2 thoughts on “Mental health break, Phanatic edition

  1. gahrie

    As to the issue of fanaticism, and the underlying issue of economic responsibility:

    The Democratic President has produced no plan to deal with the debt (beyond platitudes) and rejected the proposal of his own debt commission. His budget was rejected by a vote of 97-0 in the Senate.

    The Democratically controlled Senate has produced no plan to deal with the debt, and no budget for over 800 days.

    The Republican controlled Congress has now submitted two different plans to deal with the debt (Ryan and cap, cut and balance) and submitted a budget, after the Democratically controlled House failed to do so for two years.

  2. Brendan Loy Post author

    As you know, because I’ve posted about it repeatedly (and I even linked some of those posts in my latest rant), I agree with you that Obama has failed to lead on the debt.

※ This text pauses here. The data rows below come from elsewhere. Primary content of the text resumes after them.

-- ==== Sys2Proof/Certificates/Slice0/Obligations.lean ====
section
/-! DEFINITION. The statements for the provers. -/

open Sys2Proof Sys2Proof.Machine

/-- R241, R244, R245, R250, R251: SLEW_DONE, STEP_APPLY, SYNC_IN_EDGE, SYNC_OUT_PULSE and SYNC_OUT_END complete while the hub die
runs: a slew that is absorbed clears SLEWING and sets its cause; a step is applied in a tick after its commit and moves machine time by
its amount, the tick count and the times of the group dies not; a selected edge is captured less its fixed delay; a pulse begins for its width, and ends after it. -/
def Obligations.MachineTimeCommands : Prop :=
  (∀ s : State, s.hubOn = true → s.reg F.TB_STATUS_SLEWING = 1 → s.hub.slew = 0 →
    ∃ t, exec .slewDone s = .next t ∧ t.reg F.TB_STATUS_SLEWING = 0 ∧ bit (t.reg (F.CAUSE .tb)) 4 = true ∧ t.hub = s.hub) ∧
  (∀ (s : State) (d : Int) (c k n : Nat), s.hubOn = true → s.hub.step = some (d, c, k, n) → n < s.tick → 0 ≤ (s.hub.time : Int) + d * 2 ^ 32 →
    ∃ t, exec .stepApply s = .next t ∧ t.hub.time = ((s.hub.time : Int) + d * 2 ^ 32).toNat % 2 ^ 96 ∧ t.hub.last = (d, s.now) ∧
      t.hub.grid = s.hub.grid ∧ t.dies = s.dies) ∧
  (∀ (s : State) (rising : Bool), s.hubOn = true → s.siSelected rising = true → (∀ k, s.hub.siTick = some k → 25 ≤ s.tick - k) →
    ∃ t, exec (.syncInEdge rising) s = .next t ∧ t.pair F.TB_SI_LO F.TB_SI_HI = s.now - 9 ∧ t.reg F.TB_SI_STATUS_DIR = b2n rising ∧
      t.hub.siTick = some s.tick ∧ t.hub.time = s.hub.time) ∧
  (∀ (s : State) (k : Nat), s.hubOn = true → s.hub.soNext = some k → s.on F.TB_CTRL_SO_EN = true → k ≤ s.now → s.hub.so = none →
    ∃ t, exec .syncOutPulse s = .next t ∧ t.hub.so = some (s.tick + max 1 (s.reg F.TB_SO_WIDTH)) ∧ t.regs = s.regs) ∧
  (∀ (s : State) (k : Nat), s.hubOn = true → s.hub.so = some k → k ≤ s.tick →
    exec .syncOutEnd s = .next { s with hub := { s.hub with so := none } })

/-- R228, R230, R232, R235: CONDITION_EVALUATE, REFLEX_CANCEL, RULE_LIVE and HOLDOFF_END complete while the hub die runs: the head of
the lane is taken in a tick after that of its entry, one in a tick; every slot of a channel with a cancel of an earlier tick is gone, and those cancels with them; a waiting
rule whose instant has come is live, and a rule whose holdoff has lasted HOLDOFF us is live again. -/
def Obligations.ReflexCommands : Prop :=
  (∀ (s : State) (g : Grp) (x : Cond) (l : List Cond), s.hubOn = true → s.rfx.lanes[g.val] = x :: l →
    (s.rfx.evalAt[g.val] ≠ some s.tick → x.tick < s.tick → ∃ t, exec (.conditionEvaluate g) s = .next t ∧
      t.rfx.lanes = s.rfx.lanes.set g.val l ∧ t.rfx.evalAt = s.rfx.evalAt.set g.val (some s.tick)) ∧
    (s.rfx.evalAt[g.val] = some s.tick ∨ s.tick ≤ x.tick → exec (.conditionEvaluate g) s = .next s)) ∧
  (∀ s : State, s.hubOn = true →
    ∃ t, exec .reflexCancel s = .next t ∧ (∀ p, p ∈ t.rfx.cancels ↔ p ∈ s.rfx.cancels ∧ s.tick ≤ p.2.2) ∧ t.links = s.links ∧
      ∀ p ∈ s.rfx.cancels, p.2.2 < s.tick → ∀ x ∈ t.fold.slots, slotOf p.2.1 x = false) ∧
  (∀ (s : State) (r : RuleNo), s.hubOn = true → s.reg (F.RFX_ARM_PHASE r) = 1 →
    s.regOld (F.RFX_ARM_AT_HI r) * 2 ^ 32 + s.regOld (F.RFX_ARM_AT_LO r) ≤ s.now → exec (.ruleLive r) s = .next (s.setReg (F.RFX_ARM_PHASE r) 2)) ∧
  (∀ (s : State) (r : RuleNo), s.hubOn = true → s.reg (F.RFX_ARM_PHASE r) = 3 →
    (s.rfx.fired.lookup r.val).getD 0 + 250 * s.reg (F.RFX_ARM_HOLDOFF r) ≤ s.tick →
    exec (.holdoffEnd r) s = .next (s.setReg (F.RFX_ARM_PHASE r) 2))

/-- R232, R233, R235: when a condition is evaluated with ENABLE 1, every matching rule that was live before the writes of the tick counts its
firing, and stops at the maximum; unless its arming is written in the same tick it goes into holdoff, is disarmed, or stays as it is. A
matching rule in holdoff counts IGNORED instead, and no other rule counts anything. -/
def Obligations.MatchingRulesFire : Prop :=
  ∀ (s t : State) (g : Grp) (x : Cond) (l : List Cond) (r : RuleNo), s.hubOn = true → s.rfx.lanes[g.val] = x :: l →
    s.rfx.evalAt[g.val] ≠ some s.tick → x.tick < s.tick → s.on F.RFX_CTRL_ENABLE = true → exec (.conditionEvaluate g) s = .next t →
    (s.ruleMatches r x = true → s.regOld (F.RFX_ARM_PHASE r) = 2 →
      t.reg (F.RFX_FIRES_FIRES r) = min (s.reg (F.RFX_FIRES_FIRES r) + 1) (2 ^ 16 - 1) % 2 ^ 16 ∧
      (s.written (F.RFX_ARM_ARM r) = true → t.reg (F.RFX_ARM_PHASE r) = s.reg (F.RFX_ARM_PHASE r)) ∧
      (s.written (F.RFX_ARM_ARM r) = false → t.reg (F.RFX_ARM_PHASE r) =
        if s.reg (F.RFX_ARM_ARM r) = 2 then 0 else if s.reg (F.RFX_ARM_HOLDOFF r) = 0 then s.reg (F.RFX_ARM_PHASE r) else 3)) ∧
    (s.ruleMatches r x = true → s.regOld (F.RFX_ARM_PHASE r) = 3 →
      t.reg (F.RFX_FIRES_IGNORED r) = min (s.reg (F.RFX_FIRES_IGNORED r) + 1) (2 ^ 16 - 1) % 2 ^ 16 ∧
      t.reg (F.RFX_ARM_PHASE r) = s.reg (F.RFX_ARM_PHASE r)) ∧
    (s.ruleMatches r x = false ∨ s.regOld (F.RFX_ARM_PHASE r) ≠ 2 ∧ s.regOld (F.RFX_ARM_PHASE r) ≠ 3 →
      t.reg (F.RFX_FIRES_FIRES r) = s.reg (F.RFX_FIRES_FIRES r) ∧ t.reg (F.RFX_FIRES_IGNORED r) = s.reg (F.RFX_FIRES_IGNORED r) ∧
      t.reg (F.RFX_ARM_PHASE r) = s.reg (F.RFX_ARM_PHASE r))

/-- R21, R23, R282, R290, R291, R293, R294, R445: the commands of a group die's safe state, limp-home and clocks complete: an expired
watchdog or a lost GCLKx puts the group into the safe state, the loss of both clocks turns every switch off, and a clock that returns runs
again, with nothing taken of what was on its way; LIMPx is taken as soon as its level changes, and once it has been held for 10 ms limp-home
begins where it is permitted, or ends. -/
def Obligations.SafeStateCommands : Prop :=
  (∀ (s : State) (g : Grp), s.dieOn g = true → (s.dieOf g).intact = true → s.wdPassed g = true →
    ∃ t, exec (.watchdogExpiry g) s = .next t ∧ (t.dieOf g).expired = true ∧ (t.dieOf g).safe = true ∧
      (t.dieOf g).safeCause = if (s.dieOf g).safe then (s.dieOf g).safeCause else 1) ∧
  (∀ (s : State) (g : Grp), s.dieOn g = true → (s.dieOf g).gclk = true →
    ∃ t, exec (.gclkLost g) s = .next t ∧ (t.dieOf g).gclk = false ∧
      ((s.dieOf g).timed = true → (t.dieOf g).safe = true ∧
        (t.dieOf g).safeCause = if (s.dieOf g).safe then (s.dieOf g).safeCause else 3) ∧
      ((s.dieOf g).timed = false → ∀ c, grpOf c = g → (t.ch c).sw = false ∧ (t.ch c).run = none)) ∧
  (∀ (s : State) (g : Grp), (s.dieOf g).powered = true → (s.dieOf g).hold = false →
    exec (.gclkReturn g) s = .next (s.updDie g fun d => { d with gclk := true })) ∧
  (∀ (s : State) (g : Grp), s.dieOn g = true → (s.dieOf g).timed = true →
    ∃ t, exec (.mclkLost g) s = .next t ∧ (t.dieOf g).timed = false ∧ t.die = s.die ∧
      ((s.dieOf g).gclk = true → (∃ r ∈ (t.dieOf g).store, r.code = 0x4A ∧ r.time = s.dieNow g / 2 ^ 10 % 2 ^ 40) ∧
        ((s.dieOf g).safe = false → t.chans = s.chans)) ∧
      ((s.dieOf g).gclk = false → ∀ c, grpOf c = g → (t.ch c).sw = false)) ∧
  (∀ (s : State) (g : Grp), (s.dieOf g).powered = true → (s.dieOf g).hold = false → (s.dieOf g).timed = false →
    ∃ t, exec (.mclkLock g) s = .next t ∧ (t.dieOf g).timed = true ∧ (t.dieOf g).rate = 0 ∧ (t.dieOf g).gotTime = (s.dieOf g).gotTime ∧
      (t.link g).wire = [] ∧ t.die = s.die ∧ ((s.dieOf g).safe = false → t.chans = s.chans)) ∧
  (∀ (s : State) (g : Grp), s.dieOn g = true →
    ∃ t, exec (.limpHomeBegin ⟨g, false⟩) s = .next t ∧ (t.dieOf g).limpPin.1 = (!s.don (F.GRP_LIMP_CTRL_ACTIVE_LOW g)) ∧
      (t.dieOf g).limp = (s.dieOf g).limp ∧ t.chans = s.chans) ∧
  (∀ (s : State) (g : Grp), s.dieOn g = true → s.don (F.GRP_LIMP_CTRL_ENABLE g) = true → s.don (F.GRP_LOCK g) = true →
    s.limpHeld g (!s.don (F.GRP_LIMP_CTRL_ACTIVE_LOW g)) = true →
    ∃ t, exec (.limpHomeBegin ⟨g, true⟩) s = .next t ∧ (t.dieOf g).limpPin.1 = (!s.don (F.GRP_LIMP_CTRL_ACTIVE_LOW g)) ∧
      (t.dieOf g).limpLvl = (!s.don (F.GRP_LIMP_CTRL_ACTIVE_LOW g)) ∧ (t.dieOf g).limp = true) ∧
  (∀ (s : State) (g : Grp), s.dieOn g = true →
    ∃ t, exec (.limpHomeEnd ⟨g, false⟩) s = .next t ∧ (t.dieOf g).limpPin.1 = s.don (F.GRP_LIMP_CTRL_ACTIVE_LOW g) ∧
      (t.dieOf g).limp = (s.dieOf g).limp ∧ t.chans = s.chans) ∧
  (∀ (s : State) (g : Grp), s.dieOn g = true → s.limpHeld g (s.don (F.GRP_LIMP_CTRL_ACTIVE_LOW g)) = true →
    ∃ t, exec (.limpHomeEnd ⟨g, true⟩) s = .next t ∧ (t.dieOf g).limpPin.1 = s.don (F.GRP_LIMP_CTRL_ACTIVE_LOW g) ∧
      (t.dieOf g).limpLvl = s.don (F.GRP_LIMP_CTRL_ACTIVE_LOW g) ∧ (t.dieOf g).limp = false)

And I also agree that the Senate’s failure to produce a budget is an epic #FAIL, as we say on Twitter.

    Further, while I believe the Ryan plan is deeply flawed and CCB is basically a farce, I will give the GOP credit for putting pen to paper and proposing budgets, however wrong-headed (and nakedly political) they might be.

    That doesn’t change the fact that it’s the GOP which is using the threat of “semi-default” (in AMLTrojan’s well-chosen words) to hold a gun to the economy’s head, hoping to extract concessions in exchange for the routine “housekeeping” step — the mathematically necessary expedient — of raising the debt ceiling, despite the fact that, and I repeat…

    If Congress doesn’t want Treasury to spend money, then CONGRESS SHOULD NOT PASS LAWS TELLING TREASURY TO SPEND MONEY. For Congress to pass such laws, and then fail to pass laws creating sufficient revenue to cover the spending it has required, and then say, “But don’t borrow any more money,” is complete and utter lunacy, unsupportable by anyone capable of elementary arithmetic.